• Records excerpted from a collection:
-- ==== Sys2Proof/Certificates/Slice0/Obligations.lean ====
section
/-!
DEFINITION. The statements about the model: what a command does where nothing stops it, what it leaves as it was, and the
invariants of every step.
-/
open Sys2Proof Sys2Proof.Machine

/-- A step runs the command at the front of the queue on the state with the queue's rest. -/
def Obligations.StepRunsFront : Prop :=
  ∀ (c : Instr) (rest : List Instr) (s : State), step { s with pending := c :: rest } = exec c { s with pending := rest }

/-- Right after reset (Tables 03-4, 06-21, 11-5 to 11-8, 13-15; R99, R139): nothing waits and nothing is in flight,
the device is not ready, every ring is disabled with the size and indices of its tables, every knot is zero, no core
runs, no link is in service, no reset is ordered, and memory is in its canonical form and reads as zeros that verify.
Where it rests on the model's choices: log 2, 6, 9, 10, 24. -/
def Obligations.ResetState : Prop :=
  State.reset.pending = [] ∧ State.reset.packets = [] ∧ State.reset.resets = [] ∧ State.reset.thermal.stop = 0 ∧
  State.reset.pcie.ready = false ∧ State.reset.pcie.topology = false ∧ State.reset.pcie.phase = 0 ∧ State.reset.pcie.resetCount = 0 ∧
  (∀ q, (getSq State.reset q).enable = false ∧ (getSq State.reset q).sizeLog2 = 7 ∧ (getSq State.reset q).head = 0
    ∧ (getSq State.reset q).tail = 0 ∧ (getSq State.reset q).cfgErr = false) ∧
  (∀ q, (getCq State.reset q).enable = false ∧ (getCq State.reset q).sizeLog2 = 4 ∧ (getCq State.reset q).tail = 0
    ∧ (getCq State.reset q).phase = true ∧ (getCq State.reset q).head = 0) ∧
  (∀ n, (tget State.reset.knots n).value = 0 ∧ (tget State.reset.knots n).lagging = false
    ∧ (tget State.reset.knots n).saturated = false) ∧
  (∀ c, (getCore State.reset c).seqr = .idle ∧ (getCore State.reset c).faultCause = 0 ∧ (getCore State.reset c).faultStatus = 0) ∧
  (∀ l, (getLink State.reset l).state = 0 ∧ (getLink State.reset l).disabled = false) ∧
  MemoryCanonical State.reset ∧ (∀ a, readByte State.reset.mem a = 0) ∧
  ∀ blk, inSeqTable blk = false → Verifies State.reset blk

/-- A step takes the front command from the queue and changes nothing else of it, whatever the command; an idle
block's queue stays empty. Where it rests on the model's choices: log 1, 21. -/
def Obligations.StepTakesFront : Prop :=
  ∀ (s t : State), step s = .next t → t.pending = s.pending.tail

/-- The memory keeps its one canonical form: of every command, and of the tick of an idle block. -/
def Obligations.StepKeepsMemoryCanonical : Prop :=
  ∀ (s t : State), MemoryCanonical s → step s = .next t → MemoryCanonical t

/-- SET and ADD on a device knot by the issuers that Table 03-5 lets, on the knots that R97 opens to them (log 29):
the value and its clamping, the WAITs that it meets, and nothing else but what a wake reaches. ARRIVE on a device knot
by the issuers that Table 03-5 lets, on the knots that R97 opens to them (log 29): VALUE rises by the count, LAGGING
by the indication or the issuer's throttled mark (R260), which the ARRIVE clears. Completion: ARRIVE, SET and ADD
answer a next state with their effects, from every state and operands that meet the conditions named. Where it rests
on the model's choices: log 29. -/
def Obligations.KnotOperations : Prop :=
  (
    ∀ (s : State) (i : Issuer) (n : Nat), n < 65536 →
      (i = .management ∨ (∃ r, i = .regionCtl r) ∨ (8192 ≤ n ∧ ∃ p, i = .command p)) →
      (∀ v, v < 281474976710656 → Completes (.set i (.device n) v) s (fun t =>
        tget t.knots n = { value := BitVec.ofNat 48 v, lagging := false, saturated := false } ∧ WakesMet s t n false
        ∧ t = { s with knots := t.knots, waiters := t.waiters, wakes := t.wakes, cores := t.cores, packets := t.packets })) ∧
      (∀ d : Int, Completes (.add i (.device n) d) s (fun t =>
        (tget t.knots n).value.toNat = clamped ((tget s.knots n).value.toNat + d)
        ∧ (tget t.knots n).saturated = ((tget s.knots n).saturated || clamps ((tget s.knots n).value.toNat + d))
        ∧ (tget t.knots n).lagging = (tget s.knots n).lagging ∧ WakesMet s t n false
        ∧ t = { s with knots := t.knots, waiters := t.waiters, wakes := t.wakes, cores := t.cores, packets := t.packets }))) ∧
  (
    ∀ (s : State) (i : Issuer) (n count : Nat) (lag : Bool), n < 65536 → 1 ≤ count → count < 65536 →
      (i = .management ∨ (∃ r, i = .regionCtl r) ∨ (∃ r, i = .pageService r) ∨ (∃ c, i = .reduction c)
        ∨ (8192 ≤ n ∧ ∃ c e, i = .engine c e)) →
      Completes (.arrive i (.device n) count lag) s (fun t =>
        (tget t.knots n).value.toNat = clamped ((tget s.knots n).value.toNat + count)
        ∧ (tget t.knots n).saturated = ((tget s.knots n).saturated || clamps ((tget s.knots n).value.toNat + count))
        ∧ (tget t.knots n).lagging = ((tget s.knots n).lagging || lag || s.throttled.contains i)
        ∧ WakesMet s t n (lag || s.throttled.contains i) ∧ t.throttled = s.throttled.filter (· != i)
        ∧ t = { s with knots := t.knots, waiters := t.waiters, wakes := t.wakes, cores := t.cores, packets := t.packets,
                       throttled := t.throttled }))

/-- WAIT on a device knot completes at once when VALUE meets the target, else registers, or is refused while the table
of 131,072 entries is full; WAIT_RETRY does the same with the issuer's oldest refused WAIT on the knot; QUERY gives
the knot's 16 bytes to the issuer. Completion: WAIT, WAIT_RETRY and QUERY answer a next state with their effects, from
every state and operands that meet the conditions named. -/
def Obligations.KnotWaitAndQuery : Prop :=
  ∀ (s : State) (i : Issuer) (n target : Nat), n < 65536 →
    ((i = .management ∨ (∃ r, i = .regionCtl r) ∨ (∃ r, i = .pageService r) ∨ (∃ c, i = .reduction c)
      ∨ (∃ c e, i = .engine c e) ∨ ∃ p, i = .command p) →
      (target ≤ (tget s.knots n).value.toNat → Completes (.wait i (.device n) target) s (fun t =>
        t.wakes = s.wakes ++ [{ issuer := i, knot := n, value := (tget s.knots n).value.toNat }]
        ∧ t = { s with wakes := t.wakes, cores := t.cores, packets := t.packets })) ∧
      ((tget s.knots n).value.toNat < target → s.waiters.length < 131072 →
        exec (.wait i (.device n) target) s
          = .next { s with waiters := s.waiters ++ [{ issuer := i, knot := n, target := target }] }) ∧
      ((tget s.knots n).value.toNat < target → 131072 ≤ s.waiters.length →
        exec (.wait i (.device n) target) s
          = .next { s with refusedWaits := s.refusedWaits ++ [{ issuer := i, knot := n, target := target }] })) ∧
    (∀ w rest, s.refusedWaits = w :: rest → w.issuer = i → w.knot = n →
      (w.target ≤ (tget s.knots n).value.toNat → Completes (.waitRetry i n) s (fun t =>
        t.wakes = s.wakes ++ [{ issuer := i, knot := n, value := (tget s.knots n).value.toNat, tag := w.tag }]
        ∧ t = { s with refusedWaits := rest, wakes := t.wakes, cores := t.cores, packets := t.packets })) ∧
      ((tget s.knots n).value.toNat < w.target → s.waiters.length < 131072 →
        exec (.waitRetry i n) s = .next { s with
          refusedWaits := rest
          waiters := s.waiters ++ [{ issuer := i, knot := n, target := w.target, tag := w.tag }] })) ∧
    Completes (.query i (.device n)) s (fun t =>
      t = { s with delivered := t.delivered } ∧ t.delivered.status = 0 ∧ t.delivered.poison = false
      ∧ t.delivered.data = toBytes 8 ((tget s.knots n).value.toNat + b2n (tget s.knots n).lagging * 281474976710656
            + b2n (tget s.knots n).saturated * 562949953421312)
          ++ toBytes 2 (Nat.min (s.waiters.filter (fun w => w.knot == n)).length 65535)
          ++ toBytes 6 ((s.waiters.filter (fun w => w.knot == n)).foldl (fun m w => Nat.min m w.target) 281474976710655))

/-- The local knots of a core (R175): its sequencer's ARRIVE adds the count and ends the local WAITs that the value
meets, its WAIT for a value not yet reached is held, and its QUERY gives the knot's 16 bytes; neither reaches the knot
store. Completion: ARRIVE, WAIT and QUERY answer a next state with their effects, from every state and operands that
meet the conditions named. Where it rests on the model's choices: log 99. -/
def Obligations.LocalKnots : Prop :=
  ∀ (s : State) (core n count target : Nat) (e : Engine), n < 32 → 1 ≤ count → count < 65536 →
    Completes (.arrive (.engine core e) (.localTo core n) count false) s (fun t =>
      (tget (getCore t core).localKnots n).value.toNat
          = clamped ((tget (getCore s core).localKnots n).value.toNat + count)
      ∧ (∀ m, m ≠ n → tget (getCore t core).localKnots m = tget (getCore s core).localKnots m)
      ∧ (∀ w ∈ (getCore t core).localWaits, w.2.1 = n → (tget (getCore t core).localKnots n).value.toNat < w.2.2)
      ∧ (∀ c, c ≠ core → getCore t c = getCore s c)
      ∧ t = { s with cores := t.cores, throttled := t.throttled }) ∧
    ((tget (getCore s core).localKnots n).value.toNat < target →
      exec (.wait (.engine core e) (.localTo core n) target) s
        = .next (modCore s core (fun c => { c with localWaits := c.localWaits ++ [(e, n, target)] }))) ∧
    exec (.query (.engine core e) (.localTo core n)) s
      = .next { s with delivered := { status := 0, data := localKnotBytes (getCore s core) n, poison := false } }

/-- KNOT_SET, KNOT_ADD, KNOT_WAIT and KNOT_QUERY on a knot of this device: their effect on the knot and their answer
(Table 12-9); KNOT_SET and KNOT_ADD on a reserved knot return ST_BAD_ADDRESS (R97); a WAIT that times out is removed.
KNOT_WAIT_TIMEOUT: a KNOT_WAIT with a TIMEOUT that waits is answered ST_BUSY and its WAIT is removed, and no knot
changes (Table 12-9). Completion: KNOT_SET, KNOT_ADD, KNOT_WAIT, KNOT_WAIT_TIMEOUT and KNOT_QUERY answer a next state
with their effects, from every state and operands that meet the conditions named. Where it rests on the model's
choices: log 29, 31. -/
def Obligations.KnotPackets : Prop :=
  (
    ∀ (s : State) (p : Nat) (k : Packet), k.context < 65536 → bitOf (argAt k 0x10 4) 0 = false →
      (∀ w ∈ s.waiters, w.issuer ≠ .command p) →
      (MayBegin s p 0x0501 k → 8192 ≤ k.context → Completes (.knotSet p) s (fun t =>
        tget t.knots k.context = { value := BitVec.ofNat 48 (argAt k 0x18 8), lagging := false, saturated := false }
        ∧ WakesMet s t k.context false ∧ Answers t p 0 [] ∧ t.mem = s.mem)) ∧
      (MayBegin s p 0x0501 k → k.context < 8192 →
        Completes (.knotSet p) s (fun t => Answers t p 0x0021 [] ∧ t = { s with packets := t.packets })) ∧
      (MayBegin s p 0x0502 k → 8192 ≤ k.context → k.lag = false → Completes (.knotAdd p) s (fun t =>
        (tget t.knots k.context).value.toNat
            = clamped ((tget s.knots k.context).value.toNat + signed 48 (argAt k 0x18 8 % 281474976710656))
        ∧ WakesMet s t k.context false ∧ Answers t p 0 (toBytes 8 (tget t.knots k.context).value.toNat) ∧ t.mem = s.mem)) ∧
      (MayBegin s p 0x0502 k → k.context < 8192 →
        Completes (.knotAdd p) s (fun t => Answers t p 0x0021 [] ∧ t = { s with packets := t.packets })) ∧
      (MayBegin s p 0x0503 k → argAt k 0x18 8 ≤ (tget s.knots k.context).value.toNat → Completes (.knotWait p) s (fun t =>
        Answers t p 0 (toBytes 8 (tget s.knots k.context).value.toNat)
        ∧ t = { s with packets := t.packets, wakes := t.wakes })) ∧
      (MayBegin s p 0x0503 k → (tget s.knots k.context).value.toNat < argAt k 0x18 8 → s.waiters.length < 131072 →
        Completes (.knotWait p) s (fun t => answerOf t p = none
          ∧ t.waiters = s.waiters ++ [{ issuer := .command p, knot := k.context, target := argAt k 0x18 8 }]
          ∧ t = { s with packets := t.packets, waiters := t.waiters })) ∧
      (MayBegin s p 0x0504 k → Completes (.knotQuery p) s (fun t =>
        Answers t p 0 (knotBytes s k.context) ∧ t = { s with packets := t.packets }))) ∧
  (
    ∀ (s : State) (p : Nat) (k : Packet), getPacket s p = some k → k.opcode = 0x0503 → k.started = true → k.answer = none →
      hubRuns s = true → argAt k 0x20 4 ≠ 0 →
      Completes (.knotWaitTimeout p) s (fun t => Answers t p 0x0011 []
        ∧ t.waiters = s.waiters.filter (fun w => w.issuer != .command p)
        ∧ t.refusedWaits = s.refusedWaits.filter (fun w => w.issuer != .command p)
        ∧ t.weft.remoteOps = s.weft.remoteOps.filter (fun o => o.issuer != .command p)
        ∧ t = { s with packets := t.packets, waiters := t.waiters, refusedWaits := t.refusedWaits, weft := t.weft }))
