/-! ### modDie -/

@[simp] theorem modDie_pending (d : Nat) (f : Die → Die) : (modDie s d f).pending = s.pending := rfl
@[simp] theorem modDie_free (d : Nat) (f : Die → Die) : (modDie s d f).free = s.free := rfl
@[simp] theorem modDie_pins (d : Nat) (f : Die → Die) : (modDie s d f).pins = s.pins := rfl
@[simp] theorem modDie_pcie (d : Nat) (f : Die → Die) : (modDie s d f).pcie = s.pcie := rfl
@[simp] theorem modDie_sqs (d : Nat) (f : Die → Die) : (modDie s d f).sqs = s.sqs := rfl
@[simp] theorem modDie_cqs (d : Nat) (f : Die → Die) : (modDie s d f).cqs = s.cqs := rfl
@[simp] theorem modDie_packets (d : Nat) (f : Die → Die) : (modDie s d f).packets = s.packets := rfl
@[simp] theorem modDie_nextPacket (d : Nat) (f : Die → Die) : (modDie s d f).nextPacket = s.nextPacket := rfl
@[simp] theorem modDie_mem (d : Nat) (f : Die → Die) : (modDie s d f).mem = s.mem := rfl
@[simp] theorem modDie_delivered (d : Nat) (f : Die → Die) : (modDie s d f).delivered = s.delivered := rfl
@[simp] theorem modDie_knots (d : Nat) (f : Die → Die) : (modDie s d f).knots = s.knots := rfl
@[simp] theorem modDie_waiters (d : Nat) (f : Die → Die) : (modDie s d f).waiters = s.waiters := rfl
@[simp] theorem modDie_refusedWaits (d : Nat) (f : Die → Die) : (modDie s d f).refusedWaits = s.refusedWaits := rfl
@[simp] theorem modDie_wakes (d : Nat) (f : Die → Die) : (modDie s d f).wakes = s.wakes := rfl
@[simp] theorem modDie_throttled (d : Nat) (f : Die → Die) : (modDie s d f).throttled = s.throttled := rfl
@[simp] theorem modDie_colls (d : Nat) (f : Die → Die) : (modDie s d f).colls = s.colls := rfl
@[simp] theorem modDie_chk (d : Nat) (f : Die → Die) : (modDie s d f).chk = s.chk := rfl
@[simp] theorem modDie_wbPoisonReads (d : Nat) (f : Die → Die) : (modDie s d f).wbPoisonReads = s.wbPoisonReads := rfl
@[simp] theorem modDie_wbWeights (d : Nat) (f : Die → Die) : (modDie s d f).wbWeights = s.wbWeights := rfl
@[simp] theorem modDie_staging (d : Nat) (f : Die → Die) : (modDie s d f).staging = s.staging := rfl
@[simp] theorem modDie_cores (d : Nat) (f : Die → Die) : (modDie s d f).cores = s.cores := rfl
@[simp] theorem modDie_chans (d : Nat) (f : Die → Die) : (modDie s d f).chans = s.chans := rfl
@[simp] theorem modDie_layers (d : Nat) (f : Die → Die) : (modDie s d f).layers = s.layers := rfl
@[simp] theorem modDie_regions (d : Nat) (f : Die → Die) : (modDie s d f).regions = s.regions := rfl
@[simp] theorem modDie_pcs (d : Nat) (f : Die → Die) : (modDie s d f).pcs = s.pcs := rfl
@[simp] theorem modDie_hbmStacks (d : Nat) (f : Die → Die) : (modDie s d f).hbmStacks = s.hbmStacks := rfl
@[simp] theorem modDie_ports (d : Nat) (f : Die → Die) : (modDie s d f).ports = s.ports := rfl
@[simp] theorem modDie_slots (d : Nat) (f : Die → Die) : (modDie s d f).slots = s.slots := rfl
@[simp] theorem modDie_seqs (d : Nat) (f : Die → Die) : (modDie s d f).seqs = s.seqs := rfl
@[simp] theorem modDie_ptes (d : Nat) (f : Die → Die) : (modDie s d f).ptes = s.ptes := rfl
@[simp] theorem modDie_dirs (d : Nat) (f : Die → Die) : (modDie s d f).dirs = s.dirs := rfl
@[simp] theorem modDie_leaves (d : Nat) (f : Die → Die) : (modDie s d f).leaves = s.leaves := rfl
@[simp] theorem modDie_frames (d : Nat) (f : Die → Die) : (modDie s d f).frames = s.frames := rfl
@[simp] theorem modDie_batches (d : Nat) (f : Die → Die) : (modDie s d f).batches = s.batches := rfl
@[simp] theorem modDie_nextSerial (d : Nat) (f : Die → Die) : (modDie s d f).nextSerial = s.nextSerial := rfl
@[simp] theorem modDie_nextOrder (d : Nat) (f : Die → Die) : (modDie s d f).nextOrder = s.nextOrder := rfl
@[simp] theorem modDie_sensors (d : Nat) (f : Die → Die) : (modDie s d f).sensors = s.sensors := rfl
@[simp] theorem modDie_power (d : Nat) (f : Die → Die) : (modDie s d f).power = s.power := rfl
@[simp] theorem modDie_thermal (d : Nat) (f : Die → Die) : (modDie s d f).thermal = s.thermal := rfl
@[simp] theorem modDie_errors (d : Nat) (f : Die → Die) : (modDie s d f).errors = s.errors := rfl
@[simp] theorem modDie_capacity (d : Nat) (f : Die → Die) : (modDie s d f).capacity = s.capacity := rfl
@[simp] theorem modDie_counters (d : Nat) (f : Die → Die) : (modDie s d f).counters = s.counters := rfl
@[simp] theorem modDie_mailboxes (d : Nat) (f : Die → Die) : (modDie s d f).mailboxes = s.mailboxes := rfl
@[simp] theorem modDie_rescueOrder (d : Nat) (f : Die → Die) : (modDie s d f).rescueOrder = s.rescueOrder := rfl
@[simp] theorem modDie_i3c (d : Nat) (f : Die → Die) : (modDie s d f).i3c = s.i3c := rfl
@[simp] theorem modDie_flash (d : Nat) (f : Die → Die) : (modDie s d f).flash = s.flash := rfl
@[simp] theorem modDie_boot (d : Nat) (f : Die → Die) : (modDie s d f).boot = s.boot := rfl
@[simp] theorem modDie_resets (d : Nat) (f : Die → Die) : (modDie s d f).resets = s.resets := rfl
@[simp] theorem modDie_weft (d : Nat) (f : Die → Die) : (modDie s d f).weft = s.weft := rfl
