-- ==== Sys2Proof/Tests/Slice0.lean ====
section
/-!
SUPPORT. Tests: an ill-formed command for each check of WellFormed, the witnesses that the hypotheses of the statements
are met together, and single steps. Expected values come from the manual's tables or by hand from its rules.
-/
namespace Sys2Proof.Tests
open Sys2Proof.Machine
set_option Elab.async false

/-! ### States and packets -/

/-- A device that has completed bring-up: H and the C-dies run, its regions are in service, the host is open. -/
def live : State := { State.reset with
  pins := { pwrok := true }
  pcie := { ready := true, phase := 7, linkUp := true, busMaster := true, msixEnable := true, msixUnmasked := [0, 1, 4] }
  regions := (List.range 16).map (fun r => (r, { enabled := true, homeN := 32 }))
  ports := (List.range 4).map (fun p => (p, { state := 2, modules := 16 }))
  flash := { licActive := [1] }
  boot := { licence := some { regions := 0xFFFF, weftLinks := 0xFFFF, privSlots := 1, maxPower := 900 } } }

/-- `live` with packets in flight. -/
def inFlight (s : State) (l : List Packet) : State := { s with packets := l, nextPacket := l.length + 1 }

/-- Bytes written inside one block, with the block's stored value. -/
def stored (m : Memory) (a : Nat) (b : Bytes) : Memory :=
  let m1 := writeBytes m a b
  setTag m1 (a / 256) { stored := storedValue (readBytes m1 (a / 256 * 256) 256) false, restarted := false }

/-- ARGS with fields of given packet offset, size and value. -/
def argsOf (l : List (Nat × Nat × Nat)) : Bytes :=
  l.foldl (fun b e => overlay b (e.1 - 0x10) (toBytes e.2.1 e.2.2)) (List.replicate 44 0)

/-- Packet 1 of ring 0. -/
def pkt (op context : Nat) (args : List (Nat × Nat × Nat)) (params : Bytes := []) : Packet :=
  { id := 1, src := .ring 0, opcode := op, context := context, args := argsOf args, params := params }

theorem mayBegin_of {s : State} {p op : Nat} {k : Packet} (h : (decide (getPacket s p = some k) && k.opcode == op
    && waitsToStart k && mayStart s k && hubRuns s && decide (deviceStatus s op = stOk)
    && !(commandLead s k).any (fun r => (getRegion s r).inReset)) = true) : MayBegin s p op k := by
  simp only [Bool.and_eq_true, Bool.not_eq_true', beq_iff_eq, decide_eq_true_eq] at h
  exact ⟨h.1.1.1.1.1.1, h.1.1.1.1.1.2, h.1.1.1.1.2, h.1.1.1.2, h.1.1.2, h.1.2, h.2⟩

theorem served_of {s : State} (h : (hubRuns s && !s.pcie.d3hot && (s.pcie.ready || s.pcie.topology)) = true) : Served s := by
  simp only [Bool.and_eq_true, Bool.not_eq_true'] at h
  exact ⟨h.1.1, h.1.2, h.2⟩

/-- Whether a block verifies, as a test. -/
def verifiesB (s : State) (blk : Nat) : Bool := !inSeqTable blk && !(tagOf s.mem blk).poison
  && (checkStored (readBytes s.mem (blk * 256) 256) (tagOf s.mem blk).stored).isSome

theorem verifies_of {s : State} {blk : Nat} (h : verifiesB s blk = true) : Verifies s blk := by
  simp only [verifiesB, Bool.and_eq_true, Bool.not_eq_true'] at h
  exact ⟨h.1.1, h.1.2, h.2⟩

theorem rangeVerifies_of {s : State} {a n : Nat} (h : (blocksOf a n).all (verifiesB s) = true) : RangeVerifies s a n :=
  fun blk hb => verifies_of (List.all_eq_true.mp h blk hb)

theorem all_verify {s : State} {l : List Nat} (h : l.all (verifiesB s) = true) : ∀ b ∈ l, Verifies s b :=
  fun b hb => verifies_of (List.all_eq_true.mp h b hb)

theorem others_verify {s : State} {l : List Nat} {b : Nat} (h : l.all (fun x => x == b || verifiesB s x) = true) :
    ∀ x ∈ l, x ≠ b → Verifies s x :=
  fun x hx hn => verifies_of ((Bool.or_eq_true _ _).mp (List.all_eq_true.mp h x hx) |>.resolve_left (by simpa using hn))

/-- `live` with two bytes in the staging memory, and the stored value of their block. -/
def storing : State := { live with mem := {
  cells := [(0xE008000000, 5), (0xE008000001, 6)]
  tags := [(0xE0080000, { stored := storedValue (5 :: 6 :: List.replicate 254 0) false, restarted := false })] } }

/-! ### Descriptors, a draft and a placed model -/

/-- A descriptor with fields of given bit positions and values. -/
def descOf (l : List (Nat × Nat)) : BitVec 512 := BitVec.ofNat 512 (l.foldl (fun n e => n + e.2 * 2 ^ e.1) 0)

/-- A 16-byte store operand at a byte of a descriptor (Table 06-11), packed, with extents. -/
def o16 (b addr fmt e0 e1 e2 : Nat) : List (Nat × Nat) :=
  [(8 * b, addr), (8 * b + 18, fmt), (8 * b + 32, e0), (8 * b + 48, e1), (8 * b + 64, e2)]

/-- A 20-byte operand at a byte of a descriptor (Table 06-10), packed, with extents and strides 1 and 2 in units of 32. -/
def o20 (b addr fmt e0 e1 e2 s1 s2 : Nat) : List (Nat × Nat) :=
  [(8 * b, addr), (8 * b + 40, fmt), (8 * b + 56, e0), (8 * b + 72, e1), (8 * b + 88, e2), (8 * b + 112, s1), (8 * b + 136, s2)]

/-- A draft of the given sections (Tables 06-1 to 06-3), each of at most 256 bytes, for one block, with one role. -/
def draftOf (caps farBytes : Nat) (secs : List (Nat × Bytes)) : Bytes :=
  let n := secs.length
  let tbl := (List.zip (List.range n) secs).flatMap (fun e => toBytes 2 e.2.1 ++ toBytes 6 0 ++ toBytes 8 (0x200 + 0x100 * e.1)
    ++ toBytes 8 e.2.2.length ++ toBytes 4 (crc32c e.2.2) ++ toBytes 4 0)
  let h0 := [(0, 4, 0x54465244), (5, 1, 1), (6, 2, 4), (8, 8, 0x200 + 0x100 * n), (0x10, 32, caps), (0x32, 1, 0xFF), (0x34, 2, 1), (0x36, 2, 1),
    (0x38, 2, n), (0x3C, 4, crc32c tbl), (0x50, 8, farBytes)].foldl (fun b e => overlay b e.1 (toBytes e.2.1 e.2.2))
      (List.replicate 252 0)
  h0 ++ toBytes 4 (crc32c h0) ++ padTo 256 tbl ++ secs.flatMap (fun e => padTo 256 e.2)

/-- A role map of one block whose core 0 alone runs a role, role 0 (R162). -/
def oneRole : Bytes := List.replicate 17 0 ++ List.replicate 63 0xFF

/-- A program of one descriptor, HALT (R162). -/
def haltProgram : Bytes := toBytes 2 0 ++ toBytes 2 1 ++ toBytes 60 0 ++ toBytes 64 0x3F

/-- A draft with no tiles. -/
def smallDraft : Bytes := draftOf 1 0 [(1, List.replicate 16 0), (2, oneRole), (3, haltProgram)]

/-- A gather of layer 0 and head group 0. -/
def gatherDesc : BitVec 512 := descOf ([(0, 0x21), (156, 3)] ++ o20 24 0 1 512 8 2 32 2304)

/-- A swatch configuration (Table 06-7): one layer, one head group, 8 tokens a page, BF16 keys and values. -/
def oneGroup : Bytes := toBytes 2 1 ++ toBytes 2 1 ++ toBytes 2 8 ++ toBytes 1 1 ++ toBytes 57 0

/-- A placed model on block 127 whose core 8128 is the home of the pair (0, 0). -/
def placedModel : ModelSlot :=
  { phase := .placed, weave := [127], programs := [[gatherDesc]]
    kept := [{ index := 1, type := 2, data := oneRole }, { index := 3, type := 7, data := oneGroup }] }

/-- `live` with that model in slot 1023, sequence 4095 open on it, and one of its pages in near frame 33292293 of core 8128. -/
def serving : State := { live with
  slots := [(1023, placedModel)]
  seqs := [(4095, { phase := .opened, modelSlot := 1023, length := 8, maxLength := 64, tokenLog := 0x85A0000000, homeRegion := 15 })]
  ptes := [(pteKey 4095 0 0 false 0, { state := .present, fn := 33292293 })]
  frames := [(frameKey 33292293, { allocated := true, refcount := 1, owner := 4095, modelSlot := 1023 })] }

/-- `serving` with core 8128 running a program of 4 descriptors, at descriptor 1, `d`. -/
def heldProgram : HeldProgram := { slot := 1023, base := 0, count := 4, entry := 0 }
def runs (d : BitVec 512) (c : Core := {}) : State := { serving with
  cores := [(8128, { c with seqr := .running, program := some heldProgram, queue := [heldProgram], pc := 1 })]
  mem := stored {} (queueAddr 8128 1) (toBytes 64 d.toNat) }

/-- `serving` with core 8128 running, a slot in each engine that a list names. -/
def issuing (c : Core) : State := { serving with
  cores := [(8128, { c with seqr := .running, program := some heldProgram, queue := [heldProgram], pc := 1 })] }

/-- MOVE of 8 FP32 elements in the store of core 8128. -/
def moveDesc (extra : List (Nat × Nat) := []) : BitVec 512 :=
  descOf ([(0, 0x20), (96, 2)] ++ o20 16 (storeBase 8128) 0 8 1 1 1 2 ++ o20 36 (storeBase 8128 + 4096) 0 8 1 1 1 2 ++ extra)
def moveSlot (extra : List (Nat × Nat) := []) : EngSlot :=
  { index := 1, desc := moveDesc extra, addrA := storeBase 8128, addrC := storeBase 8128 + 4096 }

/-- A knot descriptor of the move engine: opcode, knot, count or nothing, local flag. -/
def knotDesc (op knot count : Nat) (isLocal : Bool) : BitVec 512 :=
  descOf [(0, op), (96, 2), (128, knot), (144, count), (160, if isLocal then 1 else 0), (163, 4)]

• Assigned task: Could you set down, word for word, only the lines above from the line with "s.regions := rfl" to the line with "s.nextSerial := rfl", including both?

• Exercise answer:
@[simp] theorem modDie_regions (d : Nat) (f : Die → Die) : (modDie s d f).regions = s.regions := rfl
@[simp] theorem modDie_pcs (d : Nat) (f : Die → Die) : (modDie s d f).pcs = s.pcs := rfl
@[simp] theorem modDie_hbmStacks (d : Nat) (f : Die → Die) : (modDie s d f).hbmStacks = s.hbmStacks := rfl
@[simp] theorem modDie_ports (d : Nat) (f : Die → Die) : (modDie s d f).ports = s.ports := rfl
@[simp] theorem modDie_slots (d : Nat) (f : Die → Die) : (modDie s d f).slots = s.slots := rfl
@[simp] theorem modDie_seqs (d : Nat) (f : Die → Die) : (modDie s d f).seqs = s.seqs := rfl
@[simp] theorem modDie_ptes (d : Nat) (f : Die → Die) : (modDie s d f).ptes = s.ptes := rfl
@[simp] theorem modDie_dirs (d : Nat) (f : Die → Die) : (modDie s d f).dirs = s.dirs := rfl
@[simp] theorem modDie_leaves (d : Nat) (f : Die → Die) : (modDie s d f).leaves = s.leaves := rfl
@[simp] theorem modDie_frames (d : Nat) (f : Die → Die) : (modDie s d f).frames = s.frames := rfl
@[simp] theorem modDie_batches (d : Nat) (f : Die → Die) : (modDie s d f).batches = s.batches := rfl
@[simp] theorem modDie_nextSerial (d : Nat) (f : Die → Die) : (modDie s d f).nextSerial = s.nextSerial := rfl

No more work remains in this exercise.